Class StringUtil


  • public class StringUtil
    extends Object
    • Constructor Detail

      • StringUtil

        public StringUtil()
    • Method Detail

      • isWhitespace

        public static boolean isWhitespace​(char charCode)
        Determines if the specified character is a whitespace. A character is considered a whitespace when one of the following conditions is meet: Character.isWhitespace(int) does not include no-break spaces. In OpenNLP no-break spaces are also considered as white spaces.
        Parameters:
        charCode -
        Returns:
        true if white space otherwise false
      • isWhitespace

        public static boolean isWhitespace​(int charCode)
        Determines if the specified character is a whitespace.

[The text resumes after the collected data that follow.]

/-- A row changes nothing but the diagnostic output and its two display bytes (R171, R172). -/
theorem changesOnly_drawRow {d : Bool × State} (h : memWf d.2.mem = true) (xc yc : Byte) (addr : Word) (r : Nat) :
    ChangesOnly [.log, .mem (leftAddr xc yc r), .mem (rightAddr xc yc r)] d.2 (drawRow xc yc addr r d).2 := by
  have h1 : memWf (read8 (offsetAddr addr r) d.2).2.mem = true := by rwa [read8_mem]
  simp only [drawRow_eq, xorByte_snd]
  exact ((changesOnly_read8 _ _).mono (by simp)).trans (((changesOnly_setByte h1 _ _).mono (by simp)).trans
    ((changesOnly_setByte (State.memWf_setByte h1 _ _) _ _).mono (by simp)))

/-- Whatever the state, a row writes memory and the diagnostic output alone. -/
theorem drawRow_shape (xc yc : Byte) (addr : Word) (r : Nat) (d : Bool × State) :
    ∃ m l, (drawRow xc yc addr r d).2 = { d.2 with mem := m, log := d.2.log ++ l } := by
  simp only [drawRow_eq, xorByte_snd, read8_snd]
  split
  · exact ⟨_, [], by simp only [List.append_nil]; rfl⟩
  · exact ⟨_, _, rfl⟩

/-! ### A sprite -/

theorem drawSprite_succ (xc yc : Byte) (addr : Word) (r : Nat) (s : State) :
    drawSprite xc yc addr (r + 1) s = drawRow xc yc addr r (drawSprite xc yc addr r s) := rfl

theorem memWf_drawSprite {s : State} (h : memWf s.mem = true) (xc yc : Byte) (addr : Word) (n : Nat) :
    memWf (drawSprite xc yc addr n s).2.mem = true := by
  induction n with
  | zero => exact h
  | succ r ih => exact memWf_drawRow ih xc yc addr r

theorem memInRegions_drawSprite {s : State} (h : memInRegions s.mem = true) (xc yc : Byte) (addr : Word) (n : Nat) :
    memInRegions (drawSprite xc yc addr n s).2.mem = true := by
  induction n with
  | zero => exact h
  | succ r ih => exact memInRegions_drawRow ih xc yc addr r

/-- A sprite changes nothing but the diagnostic output and display bytes (R172). -/
theorem changesOnly_drawSprite {s : State} (h : memWf s.mem = true) (xc yc : Byte) (addr : Word) (n : Nat) :
    ChangesOnly (.log :: bytesFrom displayBase displayBytes) s (drawSprite xc yc addr n s).2 := by
  induction n with
  | zero => exact .refl _ _
  | succ r ih =>
    refine ih.trans ((changesOnly_drawRow (memWf_drawSprite h xc yc addr r) xc yc addr r).mono ?_)
    intro c hc
    have hl := leftAddr_range xc yc r
    have hr := rightAddr_range xc yc r
    simp only [List.mem_cons, mem_bytesFrom, List.not_mem_nil, or_false, displayBase, displayBytes] at hc ⊢
    rcases hc with rfl | rfl | rfl
    · exact .inl rfl
    · exact .inr ⟨leftAddr xc yc r - 0x100, by omega, congrArg _ (by omega)⟩
    · exact .inr ⟨rightAddr xc yc r - 0x100, by omega, congrArg _ (by omega)⟩

/-- Whatever the state, a sprite writes memory and the diagnostic output alone. -/
theorem drawSprite_shape (xc yc : Byte) (addr : Word) (n : Nat) (s : State) :
    ∃ m l, (drawSprite xc yc addr n s).2 = { s with mem := m, log := s.log ++ l } := by
  induction n with
  | zero => exact ⟨s.mem, [], by simp only [List.append_nil]; rfl⟩
  | succ r ih =>
    obtain ⟨m, l, e⟩ := ih
    obtain ⟨m', l', e'⟩ := drawRow_shape xc yc addr r (drawSprite xc yc addr r s)
    exact ⟨m', l ++ l', by rw [drawSprite_succ, e', e]; simp⟩

/-! ### The bulk transfers' shape -/

/-- Whatever the state, a checked write touches memory and the diagnostic output alone. -/
theorem write8_shape (a : Word) (v : Byte) (s : State) :
    ∃ m l, (write8 a v s).2 = { s with mem := m, log := s.log ++ l } := by
  rw [write8_snd]
  split
  · exact ⟨_, [], by simp only [List.append_nil]; rfl⟩
  · exact ⟨_, _, rfl⟩

/-- Whatever the state, a run of stores touches memory and the diagnostic output alone. -/
theorem storeRegs_shape (base : Word) (n : Nat) (s : State) :
    ∃ m l, storeRegs base n s = { s with mem := m, log := s.log ++ l } := by
  induction n with
  | zero => exact ⟨s.mem, [], by simp only [List.append_nil]; rfl⟩
  | succ k ih =>
    obtain ⟨m, l, e⟩ := ih
    obtain ⟨m', l', e'⟩ :=
      write8_shape (offsetAddr base k) ((storeRegs base k s).getV (regOfNat k)) (storeRegs base k s)
    exact ⟨m', l ++ l', by rw [storeRegs_succ, e', e]; simp⟩

/-- Whatever the state, a run of loads touches the V registers and the diagnostic output alone. -/
theorem loadRegs_shape (base : Word) (n : Nat) (s : State) :
    ∃ v l, loadRegs base n s = { s with v := v, log := s.log ++ l } := by
  induction n with
  | zero => exact ⟨s.v, [], by simp only [List.append_nil]; rfl⟩
  | succ k ih =>
    obtain ⟨v, l, e⟩ := ih
    rw [loadRegs_succ, read8_snd, e]
    split
    · exact ⟨_, l, rfl⟩
    · exact ⟨_, l ++ [_], by simp only [← List.append_assoc]; rfl⟩

/-! ### Pixels -/

/-- The pixel view sees a display byte written only in the eight pixels of that byte (R36). -/
theorem pixel_setByte {s : State} (h : memWf s.mem = true) (a : Nat) (b : Byte) (px py : Nat) :
    (s.setByte a b).pixel px py =
      if displayBase + 8 * py + px / 8 = a then b.getLsbD (7 - px % 8) else s.pixel px py := by
  simp only [State.pixel, State.byteAt_setByte h]
  split <;> rfl

/-- Equal bytes in the display region are equal pixels, and the other way round. -/
theorem display_eq_iff_pixels (s t : State) :
    (∀ a, displayBase ≤ a → a < displayBase + displayBytes → t.byteAt a = s.byteAt a) ↔
      ∀ px < 64, ∀ py < 32, t.pixel px py = s.pixel px py := by
  constructor
  · intro h px hx py hy
    simp only [State.pixel]
    rw [h _ (by simp only [displayBase]; omega) (by simp only [displayBase, displayBytes]; omega)]
  · intro h a ha hb
    simp only [displayBase, displayBytes] at ha hb
    apply BitVec.eq_of_getLsbD_eq
    intro k hk
    have := h ((a - 0x100) % 8 * 8 + (7 - k)) (by omega) ((a - 0x100) / 8) (by omega)
    simp only [State.pixel, displayBase] at this
    have e1 : 0x100 + 8 * ((a - 0x100) / 8) + ((a - 0x100) % 8 * 8 + (7 - k)) / 8 = a := by omega
    have e2 : 7 - ((a - 0x100) % 8 * 8 + (7 - k)) % 8 = k := by omega
    rwa [e1, e2] at this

A character is considered a whitespace when one of the following conditions is meet: Character.isWhitespace(int) does not include no-break spaces. In OpenNLP no-break spaces are also considered as white spaces.
        Parameters:
        charCode -
        Returns:
        true if white space otherwise false
      • toLowerCase

        public static String toLowerCase​(CharSequence string)
        Converts to lower case independent of the current locale via Character.toLowerCase(int) which uses mapping information from the UnicodeData file.
        Parameters:
        string -
        Returns:
        lower cased String
      • toUpperCase

        public static String toUpperCase​(CharSequence string)
        Converts to upper case independent of the current locale via Character.toUpperCase(char) which uses mapping information from the UnicodeData file.
        Parameters:
        string -
        Returns:
        upper cased String
      • levenshteinDistance

        public static int[][] levenshteinDistance​(String wordForm,
                                                  String lemma)
        Computes the Levenshtein distance of two strings in a matrix. Based on pseudo-code provided here: https://en.wikipedia.org/wiki/Levenshtein_distance#Computing_Levenshtein_distance which in turn is based on the paper Wagner, Robert A.; Fischer, Michael J. (1974), "The String-to-String Correction Problem", Journal of the ACM 21 (1): 168-173
        Parameters:
        wordForm - the form
        lemma - the lemma
        Returns:
        the distance
      • computeShortestEditScript

        public static void computeShortestEditScript​(String wordForm,
                                                     String lemma,
                                                     int[][] distance,
                                                     StringBuffer permutations)
        Computes the Shortest Edit Script (SES) to convert a word into its lemma. This is based on Chrupala's PhD thesis (2008).
        Parameters:
        wordForm - the token
        lemma - the target lemma
        distance - the levenshtein distance
        permutations - the number of permutations
      • decodeShortestEditScript

        public static String decodeShortestEditScript​(String wordForm,
                                                      String permutations)
        Read predicted SES by the lemmatizer model and apply the permutations to obtain the lemma from the wordForm.
        Parameters:
        wordForm - the wordForm
        permutations - the permutations predicted by the lemmatizer model
        Returns:
        the lemma
      • getShortestEditScript

        public static String getShortestEditScript​(String wordForm,
                                                   String lemma)
        Get the SES required to go from a word to a lemma.
        Parameters:
        wordForm - the word
        lemma - the lemma
        Returns:
        the shortest edit script